Marcos Cintra, ex-secretário da Receita Federal, criticou a proposta de reforma do Imposto de Renda (IR) apresentada pelo governo federal. Ele argumenta que a reforma elimina a gradualidade do imposto, que atualmente possui cinco faixas de alíquotas, variando de isenção a 27,5%. A proposta prevê isenção para rendimentos até R$ 5 mil e uma alíquota de 27,5% para quem ganha acima de R$ 7 mil.
Cintra destaca que a nova estrutura do imposto resultaria em “poucos patamares”, eliminando a rampa de alíquotas. Ele sugere que a tabela deveria ser reestruturada, com mais faixas e um teto mais elevado, para permitir uma expansão da isenção. O ex-secretário acredita que a proposta não leva em conta a capacidade contributiva de quem ganha entre R$ 7 mil e R$ 15 mil, que também pagaria a alíquota máxima.
O Ministério da Fazenda defende a reforma como justa, com foco em beneficiar as faixas de renda mais baixa e evitar uma renúncia de receitas mais elevada. Cintra reconhece o mérito de aumentar a faixa de isenção, mas critica o mecanismo de compensação, que considera um “novo imposto”. Ele sugere que a revisão de benefícios tributários para as classes mais altas seria uma alternativa mais adequada.
A proposta de reforma do IR busca modernizar a tabela de alíquotas, mas enfrenta resistência de especialistas como Cintra, que apontam a necessidade de uma abordagem mais equilibrada e justa. A discussão sobre a capacidade contributiva e a estrutura do imposto continua a ser um tema central no debate fiscal brasileiro.
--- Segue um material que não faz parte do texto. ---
theorem raw_tmput (k : StreamId) (x_d : BitVec 6) (x_a : BitVec 6) (x_s : BitVec 5) : k = .xe → decodeRaw k (2818572289 + x_d.toNat * 1048576 + x_a.toNat * 16384 + x_s.toNat * 512) = .ok (.tmput x_d x_a x_s) := by
  rintro rfl
  have h_d := x_d.isLt
  have h_a := x_a.isLt
  have h_s := x_s.isLt
  generalize hw : 2818572289 + x_d.toNat * 1048576 + x_a.toNat * 16384 + x_s.toNat * 512 = w
  have h26 : bits w 26 6 = 42 := by subst hw; simp only [bits]; omega
  have hs : bits w 0 7 = 1 := by subst hw; simp only [bits]; omega
  have c0 : bits w 7 2 = 0 := by subst hw; simp only [bits]; omega
  have f_d : fd w 20 6 = x_d := fd_eq (by subst hw; simp only [bits]; omega)
  have f_a : fd w 14 6 = x_a := fd_eq (by subst hw; simp only [bits]; omega)
  have f_s : fd w 9 5 = x_s := fd_eq (by subst hw; simp only [bits]; omega)
  unfold decodeRaw
  rw [if_neg (by rw [h26]; decide)]; show decodeXe w = _
  unfold decodeXe
  rw [h26, hs]
  simp only [c0, f_d, f_a, f_s]
  try rfl

theorem raw_tmrep (k : StreamId) (x_d : BitVec 6) (x_s : BitVec 5) : k = .xe → decodeRaw k (2818572290 + x_d.toNat * 1048576 + x_s.toNat * 512) = .ok (.tmrep x_d x_s) := by
  rintro rfl
  have h_d := x_d.isLt
  have h_s := x_s.isLt
  generalize hw : 2818572290 + x_d.toNat * 1048576 + x_s.toNat * 512 = w
  have h26 : bits w 26 6 = 42 := by subst hw; simp only [bits]; omega
  have hs : bits w 0 7 = 2 := by subst hw; simp only [bits]; omega
  have c0 : bits w 7 2 = 0 := by subst hw; simp only [bits]; omega
  have c1 : bits w 14 6 = 0 := by subst hw; simp only [bits]; omega
  have f_d : fd w 20 6 = x_d := fd_eq (by subst hw; simp only [bits]; omega)
  have f_s : fd w 9 5 = x_s := fd_eq (by subst hw; simp only [bits]; omega)
  unfold decodeRaw
  rw [if_neg (by rw [h26]; decide)]; show decodeXe w = _
  unfold decodeXe
  rw [h26, hs]
  simp only [c0, c1, f_d, f_s]
  try rfl

theorem raw_ppk (k : StreamId) (x_z : BitVec 2) (x_a : BitVec 6) (x_s : BitVec 5) : k = .xe → decodeRaw k (2885681152 + x_z.toNat * 1048576 + x_a.toNat * 16384 + x_s.toNat * 512) = .ok (.ppk x_z x_a x_s) := by
  rintro rfl
  have h_z := x_z.isLt
  have h_a := x_a.isLt
  have h_s := x_s.isLt
  generalize hw : 2885681152 + x_z.toNat * 1048576 + x_a.toNat * 16384 + x_s.toNat * 512 = w
  have h26 : bits w 26 6 = 43 := by subst hw; simp only [bits]; omega
  have hs : bits w 0 7 = 0 := by subst hw; simp only [bits]; omega
  have c0 : bits w 7 2 = 0 := by subst hw; simp only [bits]; omega
  have c1 : bits w 22 4 = 0 := by subst hw; simp only [bits]; omega
  have f_z : fd w 20 2 = x_z := fd_eq (by subst hw; simp only [bits]; omega)
  have f_a : fd w 14 6 = x_a := fd_eq (by subst hw; simp only [bits]; omega)
  have f_s : fd w 9 5 = x_s := fd_eq (by subst hw; simp only [bits]; omega)
  unfold decodeRaw
  rw [if_neg (by rw [h26]; decide)]; show decodeXe w = _
  unfold decodeXe
  rw [h26, hs]
  simp only [c0, c1, f_z, f_a, f_s]
  try rfl

theorem raw_rcset (k : StreamId) (x_s : BitVec 5) : k = .xe → decodeRaw k (2952790016 + x_s.toNat * 512) = .ok (.rcset x_s) := by
  rintro rfl
  have h_s := x_s.isLt
  generalize hw : 2952790016 + x_s.toNat * 512 = w
  have h26 : bits w 26 6 = 44 := by subst hw; simp only [bits]; omega
  have hs : bits w 0 7 = 0 := by subst hw; simp only [bits]; omega
  have c0 : bits w 7 2 = 0 := by subst hw; simp only [bits]; omega
  have c1 : bits w 14 12 = 0 := by subst hw; simp only [bits]; omega
  have f_s : fd w 9 5 = x_s := fd_eq (by subst hw; simp only [bits]; omega)
  unfold decodeRaw
  rw [if_neg (by rw [h26]; decide)]; show decodeXe w = _
  unfold decodeXe
  rw [h26, hs]
  simp only [c0, c1, f_s]
  try rfl

theorem raw_rcadd (k : StreamId) (x_s : BitVec 5) : k = .xe → decodeRaw k (2952790017 + x_s.toNat * 512) = .ok (.rcadd x_s) := by
  rintro rfl
  have h_s := x_s.isLt
  generalize hw : 2952790017 + x_s.toNat * 512 = w
  have h26 : bits w 26 6 = 44 := by subst hw; simp only [bits]; omega
  have hs : bits w 0 7 = 1 := by subst hw; simp only [bits]; omega
  have c0 : bits w 7 2 = 0 := by subst hw; simp only [bits]; omega
  have c1 : bits w 14 12 = 0 := by subst hw; simp only [bits]; omega
  have f_s : fd w 9 5 = x_s := fd_eq (by subst hw; simp only [bits]; omega)
  unfold decodeRaw
  rw [if_neg (by rw [h26]; decide)]; show decodeXe w = _
  unfold decodeXe
  rw [h26, hs]
  simp only [c0, c1, f_s]
  try rfl

theorem raw_spr (k : StreamId) (x_w : BitVec 6) (x_o : BitVec 7) : k = .xe → decodeRaw k (3019898880 + x_w.toNat * 1048576 + x_o.toNat * 8192) = .ok (.spr x_w x_o) := by
  rintro rfl
  have h_w := x_w.isLt
  have h_o := x_o.isLt
  generalize hw : 3019898880 + x_w.toNat * 1048576 + x_o.toNat * 8192 = w
  have h26 : bits w 26 6 = 45 := by subst hw; simp only [bits]; omega
  have hs : bits w 0 7 = 0 := by subst hw; simp only [bits]; omega
  have c0 : bits w 7 6 = 0 := by subst hw; simp only [bits]; omega
  have f_w : fd w 20 6 = x_w := fd_eq (by subst hw; simp only [bits]; omega)
  have f_o : fd w 13 7 = x_o := fd_eq (by subst hw; simp only [bits]; omega)
  unfold decodeRaw
  rw [if_neg (by rw [h26]; decide)]; show decodeXe w = _
  unfold decodeXe
  rw [h26, hs]
  simp only [c0, f_w, f_o]
  try rfl

theorem raw_fir (k : StreamId) (x_w : BitVec 6) (x_o : BitVec 7) : k = .xe → decodeRaw k (3019898881 + x_w.toNat * 1048576 + x_o.toNat * 8192) = .ok (.fir x_w x_o) := by
  rintro rfl
  have h_w := x_w.isLt
  have h_o := x_o.isLt
  generalize hw : 3019898881 + x_w.toNat * 1048576 + x_o.toNat * 8192 = w
  have h26 : bits w 26 6 = 45 := by subst hw; simp only [bits]; omega
  have hs : bits w 0 7 = 1 := by subst hw; simp only [bits]; omega
  have c0 : bits w 7 6 = 0 := by subst hw; simp only [bits]; omega
  have f_w : fd w 20 6 = x_w := fd_eq (by subst hw; simp only [bits]; omega)
  have f_o : fd w 13 7 = x_o := fd_eq (by subst hw; simp only [bits]; omega)
  unfold decodeRaw
  rw [if_neg (by rw [h26]; decide)]; show decodeXe w = _
  unfold decodeXe
  rw [h26, hs]
  simp only [c0, f_w, f_o]
  try rfl

end Sys2Proof.Laws.Codec
end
Marcos Cintra, ex-secretário da Receita Federal, criticou a reforma do Imposto de Renda (IR) proposta pelo governo federal, afirmando que a medida elimina a gradualidade do tributo. Atualmente, o IR possui cinco faixas de alíquotas, que vão de isenção a 27,5%, tributando com a alíquota máxima quem ganha acima de R$ 4.664,68. A nova proposta prevê isenção para rendimentos até R$ 5 mil e um imposto de 27,5% para quem ganha acima de R$ 7 mil.
Cintra argumenta que, com a reforma, a estrutura do imposto passaria a ter apenas “poucos patamares”, eliminando a rampa de alíquotas. Ele sugere que a tabela deveria ser reestruturada, com mais faixas e um teto mais elevado, permitindo uma expansão da isenção. O ex-secretário acredita que a proposta atual não considera a capacidade contributiva de quem ganha entre R$ 7 mil e R$ 15 mil, que também pagaria a alíquota máxima.
O Ministério da Fazenda defende a reforma como uma medida justa, focando em beneficiar as faixas de renda mais baixa e evitando uma renúncia de receitas mais elevada. Cintra reconhece o mérito de aumentar a faixa de isenção, mas critica o mecanismo de compensação, que considera um “novo imposto”. Ele sugere que a revisão de benefícios tributários para as classes mais altas seria uma alternativa mais adequada.
A proposta de reforma do IR visa modernizar a tabela de alíquotas, mas enfrenta resistência de especialistas como Cintra, que apontam para a necessidade de uma abordagem mais equilibrada e justa. A discussão sobre a capacidade contributiva e a estrutura do imposto continua a ser um tema central no debate fiscal brasileiro.